* Instructions for the task *
Only one stretch of the records below is wanted: the lines from the one holding "def codeStraddle := 0x07" through the one holding "(18 R434). -/". Return it exactly, both ends included.

Information START

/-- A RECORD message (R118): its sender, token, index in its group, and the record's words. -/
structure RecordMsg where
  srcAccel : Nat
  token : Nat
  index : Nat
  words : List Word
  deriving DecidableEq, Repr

Information END
Information START

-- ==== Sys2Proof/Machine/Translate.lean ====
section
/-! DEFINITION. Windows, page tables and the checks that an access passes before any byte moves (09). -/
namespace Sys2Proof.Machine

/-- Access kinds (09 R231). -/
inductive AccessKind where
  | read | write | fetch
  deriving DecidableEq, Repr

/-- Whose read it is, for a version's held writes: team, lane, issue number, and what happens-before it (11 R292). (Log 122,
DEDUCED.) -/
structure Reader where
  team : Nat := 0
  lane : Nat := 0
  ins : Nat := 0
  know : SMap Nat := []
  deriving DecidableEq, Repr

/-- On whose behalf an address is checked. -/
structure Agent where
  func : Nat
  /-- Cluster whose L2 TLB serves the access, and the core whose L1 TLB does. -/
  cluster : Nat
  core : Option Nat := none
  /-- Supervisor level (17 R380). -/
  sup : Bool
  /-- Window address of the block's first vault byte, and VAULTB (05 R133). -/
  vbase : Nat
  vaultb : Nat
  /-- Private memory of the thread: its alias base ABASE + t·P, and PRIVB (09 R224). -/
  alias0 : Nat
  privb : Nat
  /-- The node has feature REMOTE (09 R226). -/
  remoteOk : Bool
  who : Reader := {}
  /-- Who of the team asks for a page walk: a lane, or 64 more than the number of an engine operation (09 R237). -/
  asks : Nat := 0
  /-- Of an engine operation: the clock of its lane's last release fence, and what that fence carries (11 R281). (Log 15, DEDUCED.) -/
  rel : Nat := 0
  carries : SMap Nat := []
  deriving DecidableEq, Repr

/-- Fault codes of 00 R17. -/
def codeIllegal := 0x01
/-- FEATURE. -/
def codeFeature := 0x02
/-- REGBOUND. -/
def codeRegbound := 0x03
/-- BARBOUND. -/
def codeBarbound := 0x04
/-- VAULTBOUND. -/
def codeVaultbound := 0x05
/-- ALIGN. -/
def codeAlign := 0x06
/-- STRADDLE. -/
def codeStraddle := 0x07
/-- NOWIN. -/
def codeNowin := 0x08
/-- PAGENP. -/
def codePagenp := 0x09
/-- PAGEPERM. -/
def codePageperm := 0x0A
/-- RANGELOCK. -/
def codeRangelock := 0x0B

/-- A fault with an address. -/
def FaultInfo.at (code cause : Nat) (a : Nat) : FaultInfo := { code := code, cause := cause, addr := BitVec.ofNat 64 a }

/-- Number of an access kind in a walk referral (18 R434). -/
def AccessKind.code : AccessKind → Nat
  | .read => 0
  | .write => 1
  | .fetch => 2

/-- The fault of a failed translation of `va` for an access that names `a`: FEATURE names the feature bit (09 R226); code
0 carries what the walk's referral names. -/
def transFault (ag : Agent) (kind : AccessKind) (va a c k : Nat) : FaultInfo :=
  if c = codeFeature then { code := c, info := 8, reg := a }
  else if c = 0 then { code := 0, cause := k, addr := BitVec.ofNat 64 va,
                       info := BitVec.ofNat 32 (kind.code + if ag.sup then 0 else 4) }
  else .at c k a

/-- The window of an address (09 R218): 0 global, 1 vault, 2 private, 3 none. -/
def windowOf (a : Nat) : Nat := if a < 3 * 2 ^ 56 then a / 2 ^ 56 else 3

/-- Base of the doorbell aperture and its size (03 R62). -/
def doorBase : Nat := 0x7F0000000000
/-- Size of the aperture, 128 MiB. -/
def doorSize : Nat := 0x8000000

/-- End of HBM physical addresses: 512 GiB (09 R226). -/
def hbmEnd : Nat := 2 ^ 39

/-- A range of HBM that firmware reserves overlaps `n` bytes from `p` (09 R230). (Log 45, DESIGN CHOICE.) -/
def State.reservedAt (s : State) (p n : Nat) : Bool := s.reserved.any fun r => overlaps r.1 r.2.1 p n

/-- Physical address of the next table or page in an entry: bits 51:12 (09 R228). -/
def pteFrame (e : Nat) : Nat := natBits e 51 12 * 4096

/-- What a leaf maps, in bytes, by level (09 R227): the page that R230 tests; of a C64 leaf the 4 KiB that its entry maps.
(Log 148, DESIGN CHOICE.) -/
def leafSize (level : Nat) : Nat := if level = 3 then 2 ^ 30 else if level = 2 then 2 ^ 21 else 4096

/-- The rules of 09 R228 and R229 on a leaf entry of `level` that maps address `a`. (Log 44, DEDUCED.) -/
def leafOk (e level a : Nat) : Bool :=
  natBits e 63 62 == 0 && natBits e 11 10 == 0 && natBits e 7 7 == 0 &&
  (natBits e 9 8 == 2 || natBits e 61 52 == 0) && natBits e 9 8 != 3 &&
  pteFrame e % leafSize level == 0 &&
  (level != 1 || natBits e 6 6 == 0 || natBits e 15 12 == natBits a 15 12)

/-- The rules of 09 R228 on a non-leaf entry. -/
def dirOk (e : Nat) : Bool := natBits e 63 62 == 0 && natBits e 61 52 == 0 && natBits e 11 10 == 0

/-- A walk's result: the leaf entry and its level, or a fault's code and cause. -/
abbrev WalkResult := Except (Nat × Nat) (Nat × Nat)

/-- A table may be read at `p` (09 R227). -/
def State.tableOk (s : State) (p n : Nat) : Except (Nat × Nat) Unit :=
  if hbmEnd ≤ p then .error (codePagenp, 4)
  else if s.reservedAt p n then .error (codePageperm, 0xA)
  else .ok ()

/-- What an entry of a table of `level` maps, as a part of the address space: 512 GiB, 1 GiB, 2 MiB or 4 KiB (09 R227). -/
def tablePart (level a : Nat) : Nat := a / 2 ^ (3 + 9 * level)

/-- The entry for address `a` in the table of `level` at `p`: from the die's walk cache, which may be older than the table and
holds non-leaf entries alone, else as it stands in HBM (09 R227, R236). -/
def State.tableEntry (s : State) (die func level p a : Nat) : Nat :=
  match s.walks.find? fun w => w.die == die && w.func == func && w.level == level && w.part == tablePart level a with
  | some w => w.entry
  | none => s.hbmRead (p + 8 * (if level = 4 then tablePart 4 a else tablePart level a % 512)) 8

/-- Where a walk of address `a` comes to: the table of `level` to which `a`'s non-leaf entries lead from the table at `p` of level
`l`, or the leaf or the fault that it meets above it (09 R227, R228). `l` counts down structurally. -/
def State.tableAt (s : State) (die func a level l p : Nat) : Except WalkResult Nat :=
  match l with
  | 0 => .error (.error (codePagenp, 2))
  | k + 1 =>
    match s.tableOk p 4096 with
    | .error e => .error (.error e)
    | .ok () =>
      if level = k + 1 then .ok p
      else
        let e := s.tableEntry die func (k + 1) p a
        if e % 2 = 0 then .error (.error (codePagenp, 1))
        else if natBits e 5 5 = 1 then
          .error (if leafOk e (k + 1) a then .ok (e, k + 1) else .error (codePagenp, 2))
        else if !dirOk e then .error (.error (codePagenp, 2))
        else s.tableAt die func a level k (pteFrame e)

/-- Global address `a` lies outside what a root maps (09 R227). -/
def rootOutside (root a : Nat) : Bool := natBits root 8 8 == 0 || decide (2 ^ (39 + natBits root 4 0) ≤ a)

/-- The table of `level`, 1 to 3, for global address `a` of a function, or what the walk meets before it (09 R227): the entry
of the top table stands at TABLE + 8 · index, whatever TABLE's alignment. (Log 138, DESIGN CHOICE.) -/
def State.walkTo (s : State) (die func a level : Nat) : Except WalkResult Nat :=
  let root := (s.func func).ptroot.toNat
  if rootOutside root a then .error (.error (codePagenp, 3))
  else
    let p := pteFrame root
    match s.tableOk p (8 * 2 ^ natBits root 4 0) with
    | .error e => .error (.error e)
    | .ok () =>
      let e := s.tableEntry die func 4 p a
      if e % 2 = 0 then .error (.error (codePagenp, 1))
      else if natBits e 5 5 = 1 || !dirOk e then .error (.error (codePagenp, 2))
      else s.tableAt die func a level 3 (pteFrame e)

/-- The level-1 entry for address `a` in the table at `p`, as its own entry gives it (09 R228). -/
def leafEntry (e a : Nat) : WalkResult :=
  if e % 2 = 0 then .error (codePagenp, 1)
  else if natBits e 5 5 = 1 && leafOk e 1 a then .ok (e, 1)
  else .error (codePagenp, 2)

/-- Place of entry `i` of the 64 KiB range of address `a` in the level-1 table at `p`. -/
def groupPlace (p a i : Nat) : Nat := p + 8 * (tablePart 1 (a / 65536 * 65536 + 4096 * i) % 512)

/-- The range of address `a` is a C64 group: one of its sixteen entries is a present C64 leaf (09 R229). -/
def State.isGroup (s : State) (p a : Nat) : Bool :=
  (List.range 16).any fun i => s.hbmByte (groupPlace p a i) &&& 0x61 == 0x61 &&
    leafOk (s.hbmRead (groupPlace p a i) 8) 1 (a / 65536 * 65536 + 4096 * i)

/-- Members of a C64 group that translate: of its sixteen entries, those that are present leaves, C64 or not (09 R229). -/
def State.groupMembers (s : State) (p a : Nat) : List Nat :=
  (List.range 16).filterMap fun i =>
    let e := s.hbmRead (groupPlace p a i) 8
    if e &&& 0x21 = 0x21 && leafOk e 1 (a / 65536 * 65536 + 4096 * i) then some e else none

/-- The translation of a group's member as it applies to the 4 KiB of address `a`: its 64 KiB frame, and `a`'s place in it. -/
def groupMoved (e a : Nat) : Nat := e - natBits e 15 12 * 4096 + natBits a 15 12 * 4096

Information END
Information START

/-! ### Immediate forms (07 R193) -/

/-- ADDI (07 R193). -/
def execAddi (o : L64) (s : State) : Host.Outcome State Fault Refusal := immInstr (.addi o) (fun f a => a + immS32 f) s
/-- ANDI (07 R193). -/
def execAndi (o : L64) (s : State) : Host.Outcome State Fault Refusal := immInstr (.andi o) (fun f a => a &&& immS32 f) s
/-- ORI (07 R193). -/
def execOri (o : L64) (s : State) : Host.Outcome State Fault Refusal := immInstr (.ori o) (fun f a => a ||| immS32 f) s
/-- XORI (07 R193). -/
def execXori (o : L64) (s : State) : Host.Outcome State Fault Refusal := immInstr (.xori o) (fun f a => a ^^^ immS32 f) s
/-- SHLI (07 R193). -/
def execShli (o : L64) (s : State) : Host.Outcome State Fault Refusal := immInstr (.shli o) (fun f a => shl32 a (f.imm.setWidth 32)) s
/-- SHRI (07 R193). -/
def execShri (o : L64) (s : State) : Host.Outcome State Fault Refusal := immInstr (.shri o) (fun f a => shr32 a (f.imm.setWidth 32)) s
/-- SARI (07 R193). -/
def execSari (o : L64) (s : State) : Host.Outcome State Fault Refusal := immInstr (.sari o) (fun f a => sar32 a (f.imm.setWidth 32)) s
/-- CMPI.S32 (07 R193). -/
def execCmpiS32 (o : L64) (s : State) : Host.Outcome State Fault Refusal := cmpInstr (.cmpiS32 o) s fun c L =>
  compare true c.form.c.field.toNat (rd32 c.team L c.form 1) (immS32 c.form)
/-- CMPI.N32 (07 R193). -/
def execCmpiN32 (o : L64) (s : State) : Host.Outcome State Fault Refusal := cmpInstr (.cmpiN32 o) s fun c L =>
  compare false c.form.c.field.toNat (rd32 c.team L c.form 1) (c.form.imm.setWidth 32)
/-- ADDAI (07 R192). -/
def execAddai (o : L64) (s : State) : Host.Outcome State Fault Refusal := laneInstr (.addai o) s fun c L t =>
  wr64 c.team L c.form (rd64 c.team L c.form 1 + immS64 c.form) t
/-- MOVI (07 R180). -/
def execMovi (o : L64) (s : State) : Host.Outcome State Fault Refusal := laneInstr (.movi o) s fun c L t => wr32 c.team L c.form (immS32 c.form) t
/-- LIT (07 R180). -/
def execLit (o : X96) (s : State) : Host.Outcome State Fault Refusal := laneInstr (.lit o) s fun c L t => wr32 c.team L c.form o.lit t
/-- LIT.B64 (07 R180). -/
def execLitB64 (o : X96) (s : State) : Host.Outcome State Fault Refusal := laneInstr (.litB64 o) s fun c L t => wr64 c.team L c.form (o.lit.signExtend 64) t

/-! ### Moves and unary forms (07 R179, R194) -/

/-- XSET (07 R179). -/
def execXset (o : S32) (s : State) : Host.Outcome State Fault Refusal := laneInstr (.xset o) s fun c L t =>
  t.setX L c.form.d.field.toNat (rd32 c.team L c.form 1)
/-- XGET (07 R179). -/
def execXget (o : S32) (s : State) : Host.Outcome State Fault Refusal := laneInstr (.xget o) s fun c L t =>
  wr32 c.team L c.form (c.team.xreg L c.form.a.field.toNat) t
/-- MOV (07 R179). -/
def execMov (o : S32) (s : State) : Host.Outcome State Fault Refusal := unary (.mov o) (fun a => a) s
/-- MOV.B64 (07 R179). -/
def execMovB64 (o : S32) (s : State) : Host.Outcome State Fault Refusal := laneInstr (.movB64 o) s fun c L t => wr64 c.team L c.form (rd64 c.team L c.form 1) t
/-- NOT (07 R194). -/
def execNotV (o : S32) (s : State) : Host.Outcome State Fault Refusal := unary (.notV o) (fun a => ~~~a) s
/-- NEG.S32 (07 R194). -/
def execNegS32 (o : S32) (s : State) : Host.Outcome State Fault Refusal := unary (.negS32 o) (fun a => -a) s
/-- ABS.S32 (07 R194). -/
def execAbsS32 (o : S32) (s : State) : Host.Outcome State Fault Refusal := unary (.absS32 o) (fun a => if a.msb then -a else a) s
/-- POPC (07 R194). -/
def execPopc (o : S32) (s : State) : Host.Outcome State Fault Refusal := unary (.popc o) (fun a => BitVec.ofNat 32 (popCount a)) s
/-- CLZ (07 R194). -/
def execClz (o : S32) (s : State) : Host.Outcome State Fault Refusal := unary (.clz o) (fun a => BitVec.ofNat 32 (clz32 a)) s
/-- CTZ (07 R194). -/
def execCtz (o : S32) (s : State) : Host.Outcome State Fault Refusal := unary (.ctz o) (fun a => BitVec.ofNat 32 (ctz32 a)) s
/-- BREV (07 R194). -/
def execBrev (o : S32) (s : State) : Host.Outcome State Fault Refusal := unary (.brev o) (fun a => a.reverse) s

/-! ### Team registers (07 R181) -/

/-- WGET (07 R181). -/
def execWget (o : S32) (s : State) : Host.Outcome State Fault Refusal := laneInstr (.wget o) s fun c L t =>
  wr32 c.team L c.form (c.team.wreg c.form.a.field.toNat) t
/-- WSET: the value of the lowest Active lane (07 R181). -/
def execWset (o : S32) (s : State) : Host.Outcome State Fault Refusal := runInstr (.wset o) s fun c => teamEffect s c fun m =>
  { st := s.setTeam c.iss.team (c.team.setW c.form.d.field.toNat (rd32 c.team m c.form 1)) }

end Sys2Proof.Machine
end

Information END

* Exercise output *
def codeStraddle := 0x07
/-- NOWIN. -/
def codeNowin := 0x08
/-- PAGENP. -/
def codePagenp := 0x09
/-- PAGEPERM. -/
def codePageperm := 0x0A
/-- RANGELOCK. -/
def codeRangelock := 0x0B

/-- A fault with an address. -/
def FaultInfo.at (code cause : Nat) (a : Nat) : FaultInfo := { code := code, cause := cause, addr := BitVec.ofNat 64 a }

/-- Number of an access kind in a walk referral (18 R434). -/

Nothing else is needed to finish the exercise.